Designing and Implementing a Data Science Solution on Azure: Feeding Azure ML with Cosmos DB Data

Cheapest and Most Effective Way to Feed Azure ML with Cosmos DB Data

Question

Your company is storing hundreds of GBs of data in a distributed Cosmos DB.

This huge amount of data contains tons of valuable information about sales transactions and the company is going to make use of it by running machine learning models against it.

Your task is to design how to feed Azure ML processes with Cosmos DB data.

Which option should you choose to get the data to Azure ML in the cheapest and most effective way?

Answers

Explanations

Click on the arrows to vote for the correct answer

A. B. C. D.

Answer: A.

Option A is CORRECT because If you need to ingest data from Cosmos DB, the cheapest and most powerful way is transferring it to Blob Storage (e.g.

by using Data Factory) and register it as a datastore.

Option B is incorrect because Cosmos DB currently is not supported as a datastore.

Option C is incorrect because Cosmos DB currently is not supported as a datastore.

(If it would be, it should be registered as a datastore.)

Option D is incorrect because Cosmos DB is a no-SQL data storage.

Transferring data to a structured format would be resource intensive.

In addition, SQL Database is not the most cost effective data storage compared to Blob Storage.

Reference:

To feed Azure ML processes with data from a distributed Cosmos DB, there are different options available, including:

A. Transfer data to Azure Blob Storage and register Blob Storage as a datastore: This option involves moving the data from Cosmos DB to Azure Blob Storage before registering it as a datastore.
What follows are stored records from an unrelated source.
theorem witness_AccessTablesAndGuest :
    admits cardAclWrite (cmd ([35, 0, 0xFF, 0, 1, 0, 0, 0] ++ [0, 0, 0xFF, 0xFF, 0x87, 0, 0, 0] ++ List.replicate 8 0 ++
      [0xFF, 0xFF, 0, 0, 0, 0, 0, 0])) opened = true ∧
    admits cardAclRead (cmd [8, 0, 0xC0, 0, 64, 0, 0, 0]) opened = true ∧
    admits cardAclInvalidate (cmd [0xFF, 0xFF, 0, 0]) opened = true ∧ admits cardAclInvalidate (cmd [35, 0, 0, 0]) opened = true ∧
    opened.guestOn = false ∧ guest.guestOn = true ∧ guest.gst.isolated = false ∧ guest.gst.withheld = [] ∧
    ({ guest with gst.isolated := true } : State).gst.isolated = true ∧
    ((guest.gstEntry 63).rights.getLsbD 7 = true ∧ (guest.gstEntry 63).rights.getLsbD 0 = true ∧
      (guest.gstEntry 63).base.toNat ≤ (0xFFC : Addr).toNat ∧ (0xFFC : Addr).toNat + (3 : BitVec 8).toNat ≤ (guest.gstEntry 63).limit.toNat) ∧
    guest.sec.policy.getLsbD 4 = false ∧
    (¬ ∃ i, i < 64 ∧ (guest.gstEntry i).rights.getLsbD 7 = true ∧ (guest.gstEntry i).rights.getLsbD 0 = true ∧
      (guest.gstEntry i).base.toNat ≤ (0x1000 : Addr).toNat ∧
      (0x1000 : Addr).toNat + (3 : BitVec 8).toNat ≤ (guest.gstEntry i).limit.toNat) ∧
    guest.gst.rate = 0 ∧
    (let s : State := { guest with gst.rate := 1, gst.burst := 1, gst.tokens := 4 };
      let bucket := min (s.gst.burst.toNat * 1024) (s.gst.tokens + s.gst.rate.toNat * (s.time - s.gst.refillAt));
      s.gst.rate ≠ 0 ∧ guestReq.len.toNat + 1 ≤ bucket ∧ s.gst.burst ≠ 0) ∧
    (let s : State := { guest with gst.rate := 1, gst.burst := 1, gst.tokens := 3, gst.refillAt := guest.time };
      let bucket := min (s.gst.burst.toNat * 1024) (s.gst.tokens + s.gst.rate.toNat * (s.time - s.gst.refillAt));
      s.gst.rate ≠ 0 ∧ bucket < guestReq.len.toNat + 1 ∧
        ({ s with gst.withheld := [(guestReq, 0)] } : State).gst.withheld = [(guestReq, 0)]) ∧
    admits cardGstFirewallSet (cmd ([0, 63, 0, 0] ++ [0, 0, 0, 0, 0x83, 0, 0, 0] ++ List.replicate 8 0 ++
      [0xFF, 0x0F, 0, 0, 0, 0, 0, 0])) guest = true ∧
    admits cardGstFirewallSet (cmd ([1, 0, 0, 0, 0xFF, 0x1F, 1, 0] ++ List.replicate 20 0)) guest = true ∧
    admits cardGstIsolate (cmd [0, 0, 0, 0]) guest = true := by
  decide +kernel

/-! ### The debug port (16) -/

/-- The debug protocol's instruction register holds a code. -/
def selected (code : Byte) : State := { opened with dbg.instr := code }

def twoWire : State := { opened with dbg.twoWire := true }

theorem witness_DebugPort :
    (opened.dbgPowered = true ∧ opened.dbg.twoWire = false ∧ opened.evr.returnState = false ∧ twoWire.dbgPowered = true ∧
      twoWire.dbg.twoWire = true) ∧
    ({ opened with power.phase := .off } : State).dbgPowered = false ∧
    (opened.mayAccess 2 = true ∧ ({ opened with sec.stored := .sealed } : State).mayAccess 2 = false) ∧
    (opened.secAxis ≠ .quarantine ∧ opened.cfg.loaded = 0 ∧ (opened.sec.session.map fun n => decide (n.port = 2 ∧ n.source = 0)) ≠ some false) ∧
    (let s : State := { opened with sec.stored := .sealed };
      (s.secAxis = .sealed ∧ (s.sec.session.map fun n => decide (n.port = 2 ∧ n.source = 0)) = none)) ∧
    ({ keyed with sec.latch := true } : State).secAxis = .quarantine ∧
    (let s : State := { opened with cfg.loaded := 1 };
      s.power.mode ≠ .hold ∧ s.cfg.loaded ≠ 0) ∧
    ({ opened with evr.returnState := true } : State).evr.returnState = true ∧
    ((selected 0x10).dbg.instr = 0x10 ∧ opened.dbg.instr ≠ 0x10) ∧
    (let s := selected 0x11;
      s.dbg.instr = 0x11 ∧ s.dbg.twoWire = false ∧ (2 ^ 32 : BitVec 33).getLsbD 32 = true ∧ (5 : BitVec 33).getLsbD 32 = false ∧
        ((s.cport 2).partialBytes ++ leBytes 4 5).length < 16 ∧ (s.space 2 0).current = none) ∧
    (let s := (selected 0x11).setCport 2 fun x => { x with partialBytes := List.replicate 12 0 };
      let bytes := (s.cport 2).partialBytes ++ leBytes 4 0;
      16 ≤ bytes.length ∧ packetSize bytes ≤ bytes.length ∧ s.intake.opened = true ∧ (s.space 2 0).reqBusy = false ∧
        (s.space 2 0).retryUntil ≤ s.time) ∧
    (let s := (selected 0x11).setSpace 2 0 fun sp => { sp with current := some reply };
      (s.space 2 0).current = some reply ∧ s.dbg.shifted + 4 < reply.bytes.length ∧ (s.space 2 0).waiting = [] ∧
        reply.bytes.length ≤ ({ s with dbg.shifted := 12 } : State).dbg.shifted + 4) ∧
    (let s := selected 0x12;
      s.dbg.instr = 0x12 ∧ s.up = true ∧ s.dbg.accBusy = false ∧ s.mayAccess 2 = true ∧
        ({ s with dbg.accBusy := true } : State).dbg.accBusy = true ∧
        (BitVec.ofNat 96 (2 ^ 95)).extractLsb' 94 2 = (2 : BitVec 2) ∧ (BitVec.ofNat 96 (2 ^ 94)).extractLsb' 94 2 = (1 : BitVec 2) ∧
        (0 : BitVec 96).extractLsb' 94 2 = (0 : BitVec 2)) := by
  decide +kernel

/-- Write commands of the two-wire protocol: index, and the parity that makes the byte even. -/
theorem witness_DebugPort_frames :
    (∀ e ∈ ([(0xA5, 2), (0xA9, 4)] : List (Byte × Nat)),
      popCount e.1.toNat 8 % 2 = 0 ∧ e.1.getLsbD 5 = true ∧ e.1.toNat / 2 % 16 = e.2 ∧ e.1.toNat / 64 = 2) ∧
    (∀ e ∈ ([(0x81, 0), (0x84, 2), (0x88, 4), (0x8D, 6), (0x8B, 5), (0x9F, 15)] : List (Byte × Nat)),
      popCount e.1.toNat 8 % 2 = 0 ∧ e.1.getLsbD 5 = false ∧ e.1.toNat / 2 % 16 = e.2 ∧ e.1.toNat / 64 = 2) ∧
    popCount (0x80 : Byte).toNat 8 % 2 ≠ 0 ∧ (0x80 : Byte).toNat / 64 = 2 ∧ (0xC0 : Byte).toNat / 64 ≠ 2 := by
  decide +kernel

/-! ### The event recorder and the return of a part (17) -/

def rec_ : Rec := { code := 0x9006, slots := [1, 2, 3], time := 0 }

/-- A record waits; the newest page is used as said. -/
def recording (used : Nat) : State :=
  { opened with evr.pending := [rec_], evr.pages := SMap.upd {} opened.evr.pages opened.evr.newest fun p => { p with used } }

theorem witness_EventRecorder :
    opened.evr.pending = [] ∧ opened.evr.readonly = false ∧ opened.evr.clearing = none ∧
    ((recording 4056).evr.pending = [rec_] ∧ ((recording 4056).evr.page (recording 4056).evr.newest).used + rec_.size ≤ 4096 ∧
      4096 < ((recording 4057).evr.page (recording 4057).evr.newest).used + rec_.size) ∧
    (∃ old ring, (recording 4057).evr.ring = old :: ring ∧ ((recording 4057).evr.page old).worn = false) ∧
    opened.evr.exchange? = none ∧
    (let s : State := { opened with evr.buckets := [(0x9006, { suppressed := 3, firstAt := 1, lastAt := 2 })] };
      (SMap.look {} s.evr.buckets 0x9006).suppressed ≠ 0 ∧ (SMap.look {} opened.evr.buckets 0x9006).suppressed = 0) ∧
    (({ opened with evr.lostRun := 2 } : State).evr.lostRun ≠ 0 ∧ ({ opened with evr.lostRun := 2 } : State).evr.pendingBytes + 24 ≤ 16384) ∧
    admits cardEvrRead (cmd ([0, 0, 0, 0, 16, 0, 0, 0] ++ List.replicate 8 0)) opened = true ∧
    admits cardEvrHead (cmd []) opened = true ∧ admits cardEvrClear (cmd []) opened = true ∧
    admits cardEvrRateSet (cmd [6, 0xA0, 0, 1]) opened = true ∧ admits cardEvrRateSet (cmd [0xFF, 0xFF, 0, 1]) opened = true ∧
    (cmd []).trailer = false := by
  refine ⟨by decide +kernel, by decide +kernel, by decide +kernel, by decide +kernel, ⟨_, _, rfl, by decide +kernel⟩, by decide +kernel⟩

/-- A page of the ring has 1,000 more erases than a spare, after 4,096 erases. -/
theorem witness_EventRecorder_exchange :
    let s : State := { opened with
      evr.eraseCount := 4096
      evr.pages := SMap.upd {} opened.evr.pages (opened.evr.ring.headD 0) fun p => { p with erases := p.erases + 2000 } }
    ∃ w p, s.evr.exchange? = some (w, p) ∧ (s.evr.page p).worn = false ∧ w ≠ p := by
  exact ⟨1, 240, by decide +kernel, by decide +kernel, by decide +kernel⟩

theorem witness_EventRecorder_return :
    admits cardReturnPrepare (cmd ((leBytes 4 opened.part.uid.toNat).map BitVec.toNat ++ [1, 0, 0, 0])) opened = true := by
  decide +kernel

/-- RETURN_UNLOCK in the return state under the maker's key. -/
def unlocking : Cmd := sign ((List.range 32).map Config.makerKey) 0x0C01 []

theorem witness_EventRecorder_unlock :
    ∃ auth u, admission cardReturnUnlock unlocking { opened with evr.returnState := true } = some (auth, u) := by
  have hm : ({ opcode := 0x0C01, cmd := unlocking } : Packet).macInput = ({ opcode := 0x0C01, cmd := { cmd [] with
      flags := 2, body := [].map (BitVec.ofNat 8) ++ leBytes 8 7 } } : Packet).macInput := by decide +kernel
  have hs : unlocking.body.length = unlocking.paramLength.toNat + 16 := by
    show (([] : List Nat).map (BitVec.ofNat 8) ++ leBytes 8 7 ++ _).length = (BitVec.ofNat 32 ([] : List Nat).length).toNat + 16
    rw [List.length_append, sign_head (by decide)]; simp [Crypto.cmac_length]
  have ht : unlocking.trailer = true := by decide +kernel
  have hk : (State.trailerKey (checked cardReturnUnlock unlocking { opened with evr.returnState := true }) cardReturnUnlock unlocking) =
    (List.range 32).map Config.makerKey := rfl
  have he : ((List.range 32).map Config.makerKey).isEmpty = false := rfl
  refine ⟨none, _, admit_of_checks (admits_alone ⟨show (0 : Fin 8) ≠ 5 by decide, show (0 : Fin 8) ≠ 6 by decide⟩ (by decide +kernel)) ?_ (checkTrailer_maker ht hk he ?_ rfl) (by decide +kernel) (by decide +kernel)⟩
  · unfold sizeOk
    rw [hs, ht]
    simp only [if_true, beq_self_eq_true, Bool.and_true]
    decide +kernel
  · rw [show unlocking.mac = _ from sign_mac (by decide)]
    show (Crypto.cmac _ (Packet.macInput { opcode := 0x0C01, cmd := unlocking })).take 8 = _
    rw [hm]

end Sys2Proof.Tests
end

/-! ## Proofs: the command intake (02) -/

namespace Sys2Proof.Machine
open Sys2Proof

/-! ### A command that passes every check executes (02 T2.7) -/

/-- A packet that its port takes and the arbiter grants is processed on the state that the checks see. -/
theorem spatu_of_admits {card : Card} {c : Cmd} {s : State}
    (h : (expireHeld s).admits { opcode := card.opcode, cmd := c } = true) :
    spatu card c s = process (some card) { opcode := card.opcode, cmd := c } (checked card c s) := by
  simp only [State.admits, Bool.and_eq_true] at h
  obtain ⟨⟨hsubmits, hreaches⟩, hwins⟩ := h
  simp only [spatu, checked, hsubmits, hreaches, hwins, Bool.not_true, Bool.false_eq_true, if_false, if_true]

/-- Execution runs the card on the state it begins on. -/
theorem execute_eq_run (card : Card) (c : Cmd) (auth : Auth) (s : State) :
    execute card c auth s = card.run c auth (begun card c auth s) := rfl

/-- What a packet has passed where it is admitted, step by step: the counterpart of `admit_of_checks`. The state it executes
on is the one its trailer leaves, an ended locked sequence released. -/
theorem checks_of_admission {card : Card} {c : Cmd} {s u : State} {auth : Auth} (h : admission card c s = some (auth, u)) :
    (expireHeld s).admits { opcode := card.opcode, cmd := c } = true ∧
    (sizeOk card c && flagsOk c && portPermits card c.port (checked card c s) && modePermits card c (checked card c s) &&
      !(((checked card c s).cport c.port.val).lockedOut && (card.critical || c.trailer))) = true ∧
    ∃ t, checkTrailer card { opcode := card.opcode, cmd := c } (checked card c s) = (.inr auth, t) ∧
      u = (if c.lockEnd && t.ownsLock c then { t with intake.lock := none } else t) ∧
      commonState card c auth t = none ∧ card.param c u = none ∧ lacksLog card c auth u = false := by
  unfold admission at h
  dsimp only at h
  split at h
  case isFalse => cases h
  case isTrue hadmits =>
    split at h
    case isFalse => cases h
    case isTrue hpermits =>
      split at h
      case h_1 => cases h
      case h_2 auth' t htrailer =>
        obtain ⟨hrest, hsome⟩ := Option.ite_none_right_eq_some.1 h
        cases hsome
        obtain ⟨hchecks, hlog⟩ := Bool.and_eq_true_iff.1 hrest
        obtain ⟨hcommon, hparam⟩ := Bool.and_eq_true_iff.1 hchecks
        exact ⟨hadmits, hpermits, t, htrailer, rfl, Option.isNone_iff_eq_none.1 hcommon, Option.isNone_iff_eq_none.1 hparam,
          Bool.eq_false_of_not_eq_true' hlog⟩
The advantage of this approach is that it provides a low-cost and scalable storage option for large amounts of data. However, it also requires an additional step of data transfer, which can add complexity and potential data inconsistency.
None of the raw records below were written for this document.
-- ==== Sys2Proof/Laws/Operands.lean ====
section
/-! SUPPORT. The laws of the operand forms and of the flag computations. -/

namespace Sys2Proof.Machine

variable (s : State)

@[simp] theorem addrWord_toNat (nnn : Addr12) : (addrWord nnn).toNat = nnn.toNat := by
  have := nnn.isLt
  simp [addrWord]; omega

@[simp] theorem byteWord_toNat (b : Byte) : (byteWord b).toNat = b.toNat := by
  have := b.isLt
  simp [byteWord]; omega

@[simp] theorem glyphAddr_toNat (b : Byte) : (glyphAddr b).toNat = 5 * b.toNat := by
  have := b.isLt
  simp [glyphAddr]; omega

theorem State.npc_toNat : s.npc.toNat = (s.pc.toNat + 2) % 65536 := by simp [State.npc]

@[simp] theorem State.npc_sub_two : s.npc - 2#16 = s.pc := by
  simp [State.npc]

theorem State.npc_eq : s.npc = s.pc + 2 := rfl

/-- When a data range is in memory (R64). -/
theorem State.dataFault_eq (m : Nat) :
    s.dataFault m = if m = 0 ∨ s.i.toNat + m ≤ 4096 then none else some (.dataAddressOutOfBounds s.i) := by
  unfold State.dataFault
  by_cases h : m = 0 ∨ s.i.toNat + m ≤ 4096
  · rw [if_neg (by simp; omega), if_pos h]
  · rw [if_pos (by simp; omega), if_neg h]

/-- When a key index is in the keypad (R220). -/
theorem keyFault_eq (k : Byte) : keyFault k = if k.toNat ≤ 15 then none else some (.keyIndexOutOfRange k) := by
  unfold keyFault
  by_cases h : k.toNat ≤ 15
  · rw [if_neg (by omega), if_pos h]
  · rw [if_pos (by omega), if_neg h]

theorem keyNumber_toNat (k : Byte) (h : k.toNat ≤ 15) : (keyNumber k).toNat = k.toNat := by
  simp [keyNumber]; omega

/-- The least key held (R222): it is held and no key below it is. -/
theorem State.leastHeld_eq_some_iff (k : Nibble) :
    s.leastHeld = some k ↔ s.keyHeld k = true ∧ ∀ j : Nibble, j.toNat < k.toNat → s.keyHeld j = false := by
  have hk := k.isLt
  unfold State.leastHeld
  rw [List.find?_map, Option.map_eq_some_iff]
  constructor
  · rintro ⟨n, hn, rfl⟩
    rw [List.find?_range_eq_some] at hn
    obtain ⟨h1, h2, h3⟩ := hn
    simp at h2
    refine ⟨h1, fun j hj => ?_⟩
    have := h3 j.toNat (by simpa [Nat.mod_eq_of_lt h2] using hj)
    simpa using this
  · rintro ⟨h1, h2⟩
    refine ⟨k.toNat, ?_, by simp⟩
    rw [List.find?_range_eq_some]
    refine ⟨by simpa using h1, by simpa using hk, fun j hj => ?_⟩
    have := h2 (BitVec.ofNat 4 j) (by simp; omega)
    simp [this]

/-- No key held (R222). -/
theorem State.leastHeld_eq_none_iff : s.leastHeld = none ↔ ∀ k : Nibble, s.keyHeld k = false := by
  unfold State.leastHeld
  rw [List.find?_eq_none]
  constructor
  · intro h k
    have := h k (by simp; exact ⟨k.toNat, k.isLt, by simp⟩)
    simpa using this
  · intro h k _
    simp [h]

/-- The decimal digits have the value of the byte (R184). -/
theorem bcdDigits_getElem (b : Byte) :
    ∃ h : (bcdDigits b).length = 3,
      (bcdDigits b)[0].toNat = b.toNat / 100 ∧ (bcdDigits b)[1].toNat = b.toNat / 10 % 10 ∧
      (bcdDigits b)[2].toNat = b.toNat % 10 := by
  have := b.isLt
  refine ⟨rfl, ?_, ?_, ?_⟩ <;> simp [bcdDigits] <;> omega

/-! The flags (R21): each is `0x00` or `0x01`. -/

@[simp] theorem flagByte_toNat (c : Bool) : (flagByte c).toNat = if c then 1 else 0 := by cases c <;> rfl

theorem carryFlag_eq (a b : Byte) : carryFlag a b = if 255 < a.toNat + b.toNat then 1 else 0 := by
  simp [carryFlag, flagByte]

theorem noBorrowFlag_eq (a b : Byte) : noBorrowFlag a b = if b.toNat ≤ a.toNat then 1 else 0 := by
  simp [noBorrowFlag, flagByte]

theorem shiftRightFlag_toNat (b : Byte) : (shiftRightFlag b).toNat = b.toNat % 2 := by
  revert b; decide

theorem shiftLeftFlag_toNat (b : Byte) : (shiftLeftFlag b).toNat = b.toNat / 128 := by
  revert b; decide

end Sys2Proof.Machine
end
B. Register Cosmos DB as a data store: This option involves registering Cosmos DB as a datastore directly, which eliminates the need for data transfer. However, it may not be the most cost-effective option, as Cosmos DB can be expensive for large datasets.

C. Register Cosmos DB as a dataset: This option involves registering the Cosmos DB data as a dataset in Azure ML directly. This approach allows the data to be accessed directly from Cosmos DB without the need for data transfer or additional storage costs. However, it may not be the most efficient option for large datasets.

D. Transfer data to Azure SQL Database and register it as a datastore: This option involves transferring the data from Cosmos DB to Azure SQL Database before registering it as a datastore. This approach can provide a cost-effective and scalable storage option, but it also requires an additional step of data transfer, which can add complexity and potential data inconsistency.

Considering the options above, the most cost-effective and efficient option to feed Azure ML processes with data from Cosmos DB would be to register Cosmos DB as a datastore (option B). This approach eliminates the need for data transfer and additional storage costs and allows for direct access to the data from Azure ML. However, it is important to consider the size and complexity of the dataset when making this decision, as well as the costs associated with Cosmos DB storage.